/-- The Allocation Engine (R135). -/
structure Engine where
  running : Bool
  timer   : Timer
  number  : Nat
  summary : Option Summary
  ports   : Vector PortResult 24
deriving DecidableEq, Repr

/-! ### Reserve Unit (09), protection and supervision (10) -/

/-- R158. -/
inductive CommitState where
  | pending | armed | active | met | shortfall | interrupted | notDispatched | withdrawn
deriving DecidableEq, Repr

/-- R158. -/
inductive WindowPhase where
  | ahead | opened
deriving DecidableEq, Repr

/-- R158. -/
inductive DispatchSource where
  | request | line
deriving DecidableEq, Repr

/-- The last headroom and the computation that worked it out (R158). -/
structure Headroom where
  watts       : Nat
  computation : Nat
deriving DecidableEq, Repr

/-- A commitment record (R158); its slot is its key. The outcome is the state of a final record. -/
structure Commitment where
  generation   : Nat
  windowStart  : Nat
  windowEnd    : Nat
  armPoint     : Nat
  target       : Nat
  tolerance    : Nat
  state        : CommitState
  phase        : WindowPhase
  headroom     : Option Headroom
  headroomLow  : Bool
  source       : Option DispatchSource
  baseline     : Option Int
  activation   : Option Nat
  periods      : Nat
  shortPeriods : Nat
  relief       : Option Int
  delivered    : Nat
  carry        : Nat
  outcome      : Option CommitState
  endTime      : Option Nat
  flags        : BitVec 4
deriving DecidableEq, Repr

/-- The GRID_DISPATCH line and its filter (R165); true is ASSERTED. -/
structure DispatchLine where
  pin       : Bool
  filtered  : Bool
  candidate : Option (Candidate Bool)
deriving DecidableEq, Repr

/-- The Protection Latch (10 R176); true is SET, and true is an asserted line. -/
structure Protection where
  line  : Bool
  latch : Bool
deriving DecidableEq, Repr

/-- The Supervision Timer (10 R180). -/
structure Supervision where
  state : SupState
  timer : Timer
deriving DecidableEq, Repr

/-! ### Completions and rings (11) -/

/-- The status codes of section 11.5, in the order of their values. -/
inductive Status where
  | ok | staged | accepted | tableFull | duplicate | notFound | staleId | outOfRange | busPlugged
  | plansPending | listFull | busBlocked | notBlocked | planFinal | planActive | portState | portBusy
  | tooLate | nothingPending | welded | portInUse | notInWindow | reserveBusy | commitState
  | supervisionLapsed | tripActive | timeUnset | timeBackward | allocState | unknownKind
deriving DecidableEq, Repr

/-- A plan or commitment id: slot and generation (00, Terms). -/
structure SlotId where
  slot       : Nat
  generation : Nat
deriving DecidableEq, Repr

/-- One entry of ATTENTION_SCAN (11 R192). -/
structure ScanEntry where
  category : Nat
  slot     : Nat
  flags    : Nat
deriving DecidableEq, Repr

/-- SITE_LOOKUP's TIME_AND_LOAD view (01 R13). -/
structure TimeAndLoad where
  mode      : ClockMode
  time      : Nat
  day       : Int
  boundary  : Option Nat
  report    : Option LoadReport
  age       : Option Nat
  staleOpen : Bool
  base      : Option BaseLoad
deriving DecidableEq, Repr

/-- PLAN_LOOKUP's view 0: every field but the steps (03 R62). -/
structure PlanView where
  id        : SlotId
  busSlot   : Nat
  busNumber : Nat
  cls       : PlanClass
  unblock   : Bool
  stepCount : Nat
  current   : Nat
  cond      : Option StepCond
  state     : PlanState
  outcome   : Option PlanOutcome
  finish    : Option Nat
  imported  : Nat
  exported  : Nat
  final     : Bool
  place     : Option Nat
deriving DecidableEq, Repr

/-- COMMIT_LOOKUP's view 0 (09 R173). -/
structure CommitView0 where
  id          : SlotId
  windowStart : Nat
  windowEnd   : Nat
  armPoint    : Nat
  target      : Nat
  tolerance   : Nat
  state       : CommitState
  phase       : WindowPhase
  headroom    : Option Headroom
  headroomLow : Bool
  outcome     : Option CommitState
  endTime     : Option Nat
  flags       : BitVec 4
  lineLevel   : Bool
  activeSlot  : Option Nat
deriving DecidableEq, Repr

/-- COMMIT_LOOKUP's view 1 (09 R173). -/
structure CommitView1 where
  id           : SlotId
  source       : Option DispatchSource
  baseline     : Option Int
  capNet       : Option Int
  activation   : Option Nat
  periods      : Nat
  shortPeriods : Nat
  relief       : Option Int
  delivered    : Nat
  carry        : Nat
deriving DecidableEq, Repr

/-- A completion's result: the named fields of the request's chapter, or the bytes of section 11.6
where a layout is given. A refused request has none (log 16). -/
inductive Result where
  | none
  | time (before after : Nat) (day : Int)
  | loadPending (p : Bool)
  | stored (watts : Nat)
  | siteParams (p : SiteParams) (pending : Bool)
  | ratings (staged live : Ratings) (pending : Bool)
  | timeAndLoad (v : TimeAndLoad)
  | enrolled (slot number : Nat) (soe : Option Nat) (source : SoeSource)
  | busFields (number capacity importCap exportCap : Nat) (v2g : Bool) (floor allowance : Nat)
      (soe : Option Nat) (source : SoeSource)
  | retired (slot plansFreed : Nat)
  | busView (bytes : List Byte)
  | planLists (nPrio nStd : Nat) (entries : List (SlotId × PlanClass × PlanState))
  | departure (slot tDep eReq : Nat) (clamped : Bool) (state : Readiness) (slack : Option Int)
  | departureCleared (was : Option DepState)
  | submitted (id : SlotId) (state : PlanState) (place : Option Nat) (steps : List (Nat × Nat))
  | planEnded (id : SlotId) (state : PlanState) (outcome : Option PlanOutcome) (finish : Option Nat)
      (imported exported : Nat)
  | freed (slot generation : Nat)
  | planView (v : PlanView)
  | planSteps (id : SlotId) (bytes : List Byte)
  | portMoved (state : PortState) (pending : Option PortTarget)
  | portState (state : PortState)
  | portConfig (staged : Ratings) (energyPerCount filterThreshold : Nat)
  | portView (bytes : List Byte)
  | allocTotals (number available importTotal exportTotal : Nat) (net : Int)
  | allocNumber (number : Nat)
  | allocSummary (running : Bool) (number : Nat) (summary : Option Summary)
  | allocPort (r : Option (PortResult × Int))
  | offered (id : SlotId) (state : CommitState) (phase : WindowPhase) (armPoint : Nat)
  | withdrawn (id : SlotId) (endTime : Nat)
  | dispatched (id : SlotId) (baseline capNet : Int) (activation : Nat)
  | released (outcome : CommitState) (periods shortPeriods delivered : Nat)
  | commitView0 (v : CommitView0)
  | commitView1 (v : CommitView1)
  | tripCleared (latch : Bool) (ports : Nat)
  | supervision (before after : SupState) (length : Option Nat)
  | scan (next : Nat) (entries : List ScanEntry)
  | flags (remaining : Nat)
deriving DecidableEq, Repr

/-- A completion record (11 R194): tag and kind echoed, status, depot time, result. -/
structure Completion where
  tag    : Half
  kind   : Byte
  status : Status
  time   : Nat
  result : Result
deriving DecidableEq, Repr

/-- A completion write in flight: the ring entry it goes to and the record (11 R188). -/
structure CompletionWrite where
  entry  : Nat
  record : Completion
deriving DecidableEq, Repr

/-- R184. -/
inductive RingState where
  | stopped | running | fetchError
deriving DecidableEq, Repr

/-- A ring's base, its set mark and its size and pointers (11 R183, R185). -/
structure RingRegs where
  base    : Addr
  baseSet : Bool
  size    : Nat
  write   : Nat
  read    : Nat
deriving DecidableEq, Repr

/-- R186: a fetch burst in flight, the one read of n consecutive entries of the request ring that it issued: the
entry numbers in ring order, fixed when the burst started. -/
structure FetchBurst where
  entries : List Nat
deriving DecidableEq, Repr

/-- The Ring Interface (11 R183 to R189). -/
structure Ring where
  state      : RingState
  request    : RingRegs
  completion : RingRegs
  enable     : Bool
  threshold  : Nat
  holdTime   : Nat
  buffer     : List Request
  burst      : Option FetchBurst
  writing    : Option CompletionWrite
  unreported : Nat
  holdTimer  : Timer
  pendingFlag : Bool
deriving DecidableEq, Repr

/-! ### The whole block -/

/-- The state of the block, and the queue of commands that wait (`pending`). -/
structure State where
  clock       : Clock
  site        : Site
  siteFlags   : BitVec 6
  buses       : Table Bus
  plans       : Table Plan
  planGens    : Table Nat
  ports       : Vector Port 24
  engine      : Engine
  commits     : Table Commitment
  commitGens  : Table Nat
  dispatch    : DispatchLine
  protection  : Protection
  supervision : Supervision
  ring        : Ring
  mask        : BitVec 5
  pending     : List Instr
deriving DecidableEq, Repr

/-- R64, R66: a setpoint of 0 has direction NONE. -/
def Setpoint.zero : Setpoint := ⟨0, .none⟩

/-- R7: the power-on value of each site field, in both copies. -/
def SiteParams.powerOn : SiteParams where
  feederLimit := 0
  margin := 20000
  fallbackBase := 500000
  baseHold := 60
  allocPeriod := 5
  reversalRest := 10
  guardTime := 900
  atRisk := 1800
  lockoutWindow := 7200
  takeWindow := 3600
  tricklePower := 7000
  armLead := 900
  supervision := 30
  rolloverOffset := 14400
  stallTime := 60
  soeTolerance := 2000
  depotId := 0

/-- R107: a filter's output adopts the line's level at the first sample, its counter is 0. -/
def LineFilter.powerOn (l : Level) : LineFilter := ⟨l, l, 0, false⟩

/-- R64, R87, R91, R107: a port record after power-on, its meter lines at the levels given. The pilot
and feedback pins start where their filters do (DESIGN CHOICE, log 9). -/
def Port.powerOn (n : PortNo) (meter : Level × Level) : Port where
  number := n
  state := .offline
  pendingTarget := none
  lastTransition := none
  energyPerCount := 10
  filterThreshold := 10
  pilotLine := .none
  taken := .none
  pilotCandidate := none
  held := .zero
  lastDir := .none
  zeroSince := none
  residue := 0
  command := .opened
  feedbackLine := .opened
  feedback := .opened
  feedbackCandidate := none
  session := none
  sessionImport := 0
  sessionExport := 0
  attempts := 0
  faultCode := none
  flags := 0
  settling := .stopped
  debounce := .stopped
  confirmation := .stopped
  openDelay := .stopped
  weld := .stopped
  quiet := .stopped
  limit := .stopped
  frameCount := 0
  frameTimer := .running 1000 0
  lastFrame := none
  answer := .stopped
  checkErrors := 0
  discards := 0
  claimed := none
  lastFault := none
  enquire := none
  ma := .powerOn meter.1
  mb := .powerOn meter.2
  wrongRun := 0
  stray := 0
  idle := 0
  lastApplied := none
  stall := .stopped

/-- R135: before any computation a port's tier-A grant is read as 0 and its split tier as none. -/
def PortResult.zero : PortResult := ⟨0, .none, 0, 0, 0, false, .zero⟩

/-- R183: a ring's registers after power-on. -/
def RingRegs.powerOn : RingRegs := ⟨0, false, 0, 0, 0⟩

/-- R183, R184, R186, R189: the Ring Interface after power-on. -/
def Ring.powerOn : Ring where
  state := .stopped
  request := .powerOn
  completion := .powerOn
  enable := false
  threshold := 1
  holdTime := 10
  buffer := []
  burst := none
  writing := none
  unreported := 0
  holdTimer := .stopped
  pendingFlag := false

/-- The state after power-on with every line deasserted and every meter line LOW (the line levels are
a DESIGN CHOICE, log 9; every other value is the spec's), and an empty queue. -/
def State.reset : State where
  clock := ⟨.unset, 0, 0, 0, [], []⟩
  site :=
    { staged := .powerOn, live := .powerOn
      stagedRatings := Vector.replicate 24 ⟨0, 0⟩, liveRatings := Vector.replicate 24 ⟨0, 0⟩
      loadPending := false, report := none, staleOpen := false, lastBase := none }
  siteFlags := 0
  buses := ⟨[]⟩
  plans := ⟨[]⟩
  planGens := ⟨[]⟩
  ports := Vector.ofFn fun n => Port.powerOn n (.low, .low)
  engine := ⟨false, .stopped, 0, none, Vector.replicate 24 .zero⟩
  commits := ⟨[]⟩
  commitGens := ⟨[]⟩
  dispatch := ⟨false, false, none⟩
  protection := ⟨false, false⟩
  supervision := ⟨.supervised, .stopped⟩
  ring := .powerOn
  mask := 0
  pending := []

end Sys2Proof.Machine
end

• [ABOUT THIS TASK]: In the data above, find the line with "def RingRegs.powerOn : RingRegs" and the line with "stagedRatings := Vector.replicate". Retype both, plus every line between them, exactly.

• [ANSWER AREA]:
def RingRegs.powerOn : RingRegs := ⟨0, false, 0, 0, 0⟩

/-- R183, R184, R186, R189: the Ring Interface after power-on. -/
def Ring.powerOn : Ring where
  state := .stopped
  request := .powerOn
  completion := .powerOn
  enable := false
  threshold := 1
  holdTime := 10
  buffer := []
  burst := none
  writing := none
  unreported := 0
  holdTimer := .stopped
  pendingFlag := false

/-- The state after power-on with every line deasserted and every meter line LOW (the line levels are
a DESIGN CHOICE, log 9; every other value is the spec's), and an empty queue. -/
def State.reset : State where
  clock := ⟨.unset, 0, 0, 0, [], []⟩
  site :=
    { staged := .powerOn, live := .powerOn
      stagedRatings := Vector.replicate 24 ⟨0, 0⟩, liveRatings := Vector.replicate 24 ⟨0, 0⟩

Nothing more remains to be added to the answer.